Hereinafter, a domain with a task to be solved is called a target domain, and a domain relevant to the target domain is called a source domain. According to the above description, a domain to which data at the time of testing belongs is a target domain, and a domain to which data at the time of learning belongs is a source domain.
When a large amount of labeled data of a target domain is obtained, it is best to use the data to learn the model. However, it is difficult for sufficient labeled data of the target domain to be secured in many applications. Thus, many schemes with which test data can be accurately predicted even when generation distributions of the data at the time of learning and testing differ, by using, for learning, unlabeled data of the target domain with a relatively low collection cost, in addition to the labeled data of the source domain, have been proposed.
However, in some actual problems, it may be difficult for data of the target domain to be used for learning. For example, with the spread of Internet of Things (IoT) in recent years, cases in which complex processing (prediction) such as voice recognition or image recognition is performed on an IoT device are increasing. Because IoT devices do not have sufficient calculation resources, it is difficult for burdensome learning to be performed on such terminals even when the data of the target domain can be acquired.
Further, cyber attacks on IoT devices are rapidly increasing, but there are various types of IoT devices (for example, cars, TVs, and smartphones; features of data differ depending on types of vehicles), and new IoT devices are released into the world one after another, and thus high-cost learning is performed each time a new IoT device (target domain) appears, making it impossible to deal with cyber attacks immediately.

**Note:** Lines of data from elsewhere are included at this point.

-- ==== Sys2Proof/Machine/Sense.lean ====
section
/-! DEFINITION. The sensing commands: aggregate samples, sequence tables, filters, slices, the cross-check, the window
comparators and the current windows (R123 to R145). Samples are in LSB / 655,360,000, which holds every correction
exactly; outputs are in 1/256 LSB. -/

namespace Sys2Proof.Machine

/-! ## Sequence tables and streams (R125 to R128) -/

/-- An entry of a sequence table: input, WIDE and FILT. -/
def entInput (w : Nat) : Nat := getBits w Fld.AD_SEQ_INPUT
def entWide (w : Nat) : Nat := getBits w Fld.AD_SEQ_WIDE
def entFilt (w : Nat) : Nat := getBits w Fld.AD_SEQ_FILT

/-- The stream an entry belongs to: its input and range (R126). -/
def entStream (w : Nat) : Nat := 2 * entInput w + entWide w

/-- The active length of converter c of quire q (R126). -/
def seqLen (s : State) (q c : Nat) : Nat := 2 ^ fld s (Reg.AD_LEN q c) Fld.AD_LEN_ACTIVE

/-- The entries of the active table within its length. -/
def activeTable (s : State) (q c : Nat) : List Nat := (List.range (seqLen s q c)).map fun e => rd s (Reg.AD_SEQ q c e)

/-- The staged length, and the entries of the staged table within it (R127, R144). -/
def stagedLog (s : State) (q c : Nat) : Nat := min 4 (fld s (Reg.AD_LEN q c) Fld.AD_LEN_STAGED)
def stagedTable (s : State) (q c : Nat) : List Nat :=
  (List.range (2 ^ stagedLog s q c)).map fun e => rd s (Reg.AD_SEQ_STG q c e)

/-- The slots of a table that belong to stream k, rising. -/
def streamSlots (tab : List Nat) (k : Nat) : List Nat :=
  (List.range tab.length).filter fun e => entStream (nthD 0 tab e) == k

/-- The slots of stream k repeated over 16 positions: two tables of any lengths place the stream alike where these are
the same. -/
def streamPositions (tab : List Nat) (k : Nat) : List Nat :=
  (List.range 16).filter fun e => entStream (nthD 0 tab (e % tab.length)) == k

/-- The filter unit of an entry of converter c: F0 for the stream of entry 0, else that of its FILT, none for 0
(R126). -/
def entUnit (tab : List Nat) (w : Nat) : Option Nat :=
  if entStream w = entStream (nthD 0 tab 0) then some 0
  else if entFilt w = 0 then none
  else some (entFilt w)

/-- The stream that feeds filter unit f of a table, if one does. -/
def unitStream (tab : List Nat) (f : Nat) : Option Nat :=
  (tab.find? fun w => entUnit tab w == some f).map entStream

/-- A stream's entries are equally spaced over the table (R127). -/
def equallySpaced (tab : List Nat) (k : Nat) : Bool :=
  let es := streamSlots tab k
  let m := es.length
  m != 0 && tab.length % m == 0 &&
    (List.range m).all fun i => nthD 0 es i == nthD 0 es 0 + i * (tab.length / m)

/-- A filter unit's decimation D (R133). -/
def unitD (s : State) (q c f : Nat) : Nat := 2 ^ fld s (Reg.AD_FCFG q c f) Fld.AD_FCFG_LOG2D

/-- D x s, in ns, of a stream with m of len entries does not divide the tick (R127, R133). -/
def badDecimation (d len m tick : Nat) : Bool := tick * m % (d * 2 * len) != 0

/-- Check 4, SPACING, of one staged table (R127). -/
def badSpacing (s : State) (q c : Nat) (tab : List Nat) : Bool :=
  tab.any (fun w => match entUnit tab w with
    | none => tab.any fun v => entStream v == entStream w && entFilt v != entFilt w
    | some f =>
      !equallySpaced tab (entStream w) ||
      (f != 0 && tab.any fun v => entStream v == entStream w && entFilt v != entFilt w) ||
      tab.any (fun v => entUnit tab v == some f && entStream v != entStream w) ||
      badDecimation (unitD s q c f) tab.length (streamSlots tab (entStream w)).length (tickNs s q))

/-- An entry names what check 3 forbids (R127). -/
def badEntry (w : Nat) : Bool := decide (8 < entInput w) || (entWide w == 0 && decide (1 < entInput w))

/-- A table holds input i in the wide range. -/
def holdsWide (tab : List Nat) (i : Nat) : Bool := tab.any fun w => entInput w == i && entWide w == 1

/-- Check 7, COVER, for staged tables a and b (R127). (DEDUCED, log 40) -/
def badCover (s : State) (q : Nat) (a b : List Nat) : Bool :=
  let tab := fun c => if c = 0 then a else b
  !(holdsWide a 0 || holdsWide a 1 || holdsWide b 0 || holdsWide b 1) ||
  !(tab (fld s (Reg.AD_CTRL q) Fld.AD_CTRL_VINC)).any (fun w => entInput w == 2) ||
  (List.range 16).any (fun p =>
    let m := Reg.AD_AUXMAP q p
    auxAssigned s (16 * q + p) && owned s (16 * q + p) &&
      !holdsWide (tab (fld s m Fld.AD_AUXMAP_CONV)) (3 + fld s m Fld.AD_AUXMAP_AUX)) ||
  [0, 1].any (fun l =>
    railState s (2 * q + l) != 0 && (tableHolds s q 0 l 1 || tableHolds s q 1 l 1) &&
      !holdsWide a l && !holdsWide b l)

/-- The result of the checks of a commit, in their order (R127). -/
def seqCheck (s : State) (q : Nat) : Nat :=
  let a := stagedTable s q 0
  let b := stagedTable s q 1
  let t := tickNs s q
  if flag s (Reg.AD_SEQST q) Fld.AD_SEQST_BUSY then 1
  else if t < 2 * a.length ∨ t < 2 * b.length then 2
  else if a.any badEntry ∨ b.any badEntry then 3
  else if badSpacing s q 0 a ∨ badSpacing s q 1 b then 4
  else if [0, 1].any (fun c =>
      railState s (2 * q + c) != 0 &&
        streamPositions (if c = 0 then a else b) (2 * c) != streamPositions (activeTable s q c) (2 * c)) then 5
  else if flag s (Reg.AD_CHK q) Fld.AD_CHK_EN && (a.length != b.length ||
      (List.range a.length).any fun e => (entInput (nthD 0 a e) == 8) != (entInput (nthD 0 b e) == 8)) then 6
  else if badCover s q a b then 7
  else 0

/-- AD_SEQCMT.COMMIT = 1: refused, or the staged tables wait for their tick instant (R127). -/
def seqCommit (q : Nat) (s : State) : State :=
  let r := seqCheck s q
  let s := setFld (Reg.AD_SEQST q) Fld.AD_SEQST_RESULT r s
  if r != 0 then s
  else
    let t := tickNs s q
    let tab := fun c => (List.range 16).map fun e => rd s (Reg.AD_SEQ_STG q c e)
    setFlag (Reg.AD_SEQST q) Fld.AD_SEQST_BUSY true (updSense q (fun x => { x with
      commitAt := ceilDiv (s.tb.ns + 64) t * t + 1, committed := tab 0 ++ tab 1,
      lenA := stagedLog s q 0, lenB := stagedLog s q 1 }) s)

/-- SEQ_COMMIT (R127). -/
def execSeqCommit (m : Master) (q : Fin 16) (s : State) : Out := regWriteBy m (Reg.AD_SEQCMT q) s (seqCommit q s)

/-- Filter unit f of converter c of quire q restarts (R133). (DEDUCED, log 37) -/
def restartUnit (q c f : Nat) (s : State) : State :=
  setFlag (Reg.AD_FOUT q c f) Fld.AD_FOUT_VALID false (updConv (2 * q + c) (fun x => { x with
    units := tset (fun _ => Filter.init) x.units f
      { tget (fun _ => Filter.init) x.units f with hist := [], count := 0 } }) s)

/-- AD_STAT.SHORT follows the active lengths and the tick (R128). -/
def showShort (q : Nat) (s : State) : State :=
  forAll [0, 1] (fun c s =>
    setFlag (Reg.AD_STAT q c) Fld.AD_STAT_SHORT (decide (tickNs s q < 2 * seqLen s q c)) s) s

/-- The committed table of converter c becomes active: streams whose positions change begin anew, and their filter
units restart (R127, R129, R133). -/
def activateTable (q c log : Nat) (tab : List Nat) (s : State) : State :=
  let old := activeTable s q c
  let new := tab.take (2 ^ log)
  let moved := fun k => streamPositions old k != streamPositions new k
  let units := (List.range 4).filter fun f =>
    unitStream old f != unitStream new f || (match unitStream new f with | some k => moved k | none => false)
  let s := forAll ((List.range 16).zip tab) (fun y s => wr (Reg.AD_SEQ q c y.1) y.2 s) s
  let s := setFld (Reg.AD_LEN q c) Fld.AD_LEN_ACTIVE log s
  let s := updConv (2 * q + c) (fun x => { x with
    prev := x.prev.filter fun e => !moved (if 32 ≤ e.1 then 17 else e.1) }) s
  forAll units (restartUnit q c) s

/-- Both committed tables become active (R127). -/
def activateTables (q : Nat) (s : State) : State :=
  let x := senseOf s q
  s |> activateTable q 0 x.lenA (x.committed.take 16) |> activateTable q 1 x.lenB (x.committed.drop 16)
    |> setFlag (Reg.AD_SEQST q) Fld.AD_SEQST_BUSY false |> showShort q
    |> updSense q (fun x => { x with commitAt := 0, committed := [] })

/-- SEQ_TABLE_ACTIVATE (R127). -/
def execSeqTableActivate (q : Fin 16) (s : State) : Out :=
  live ((senseOf s q).commitAt != 0 && decide ((senseOf s q).commitAt ≤ now s + 1)) s (activateTables q s)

Further, in a personalized service such as an email system, data of a user (a target domain) cannot be used for learning without permission from the user, for protection of personal information of the user.
A scheme for learning a supervised model suitable for a target domain using “only” labeled data of a plurality of source domains has been proposed (called Zero-shot domain adaptation). Because data in a target domain is not used at the time of learning in Zero-shot domain adaptation, the Zero-shot domain adaptation can also be applied in the case described above. In Zero-shot domain adaptation of the related art, there are the following two approaches.
In one of the approaches, when information (for example, feature expression) is common to a plurality of source domains, it is assumed that the information can be used commonly by target domains, and a domain-independent supervised model is learned using only information that can be commonly used by a plurality of source domains. In the target domain, prediction is performed using the supervised model (see Non Patent Literature 1).
In the other of the approaches, some auxiliary information (time information, device information, or the like) representing features of each domain is used in order to predict a supervised model unique to a target domain, rather than the domain-independent supervised model. A function that receives auxiliary information as an input and outputs a supervised model is learned from a plurality of source domains, such that a unique supervised model suitable for the target domain can be predicted when the auxiliary information of the target domain is given (See Non Patent Literature 2).
However, the related art has a problem that it may not be possible to obtain a highly accurate supervised model suitable for the target domain. For example, in the case of a technology described in Non Patent Literature 1 or the like, information common to each domain is used, but information unique to each domain is ignored. Thus, an information loss occurs, and a supervised learning model that can accurately predict data of the target domain is likely to be unable to be learned.
Further, for example, in the case of a technology described in Non Patent Literature 2 or the like, it can be expected that no information loss will occur because the supervised model unique to each domain is predicted using the auxiliary information representing the features of the domain. However, auxiliary information cannot be obtained in all actual problems. When such auxiliary information cannot be obtained, there is a problem that the technology cannot be applied in the first place.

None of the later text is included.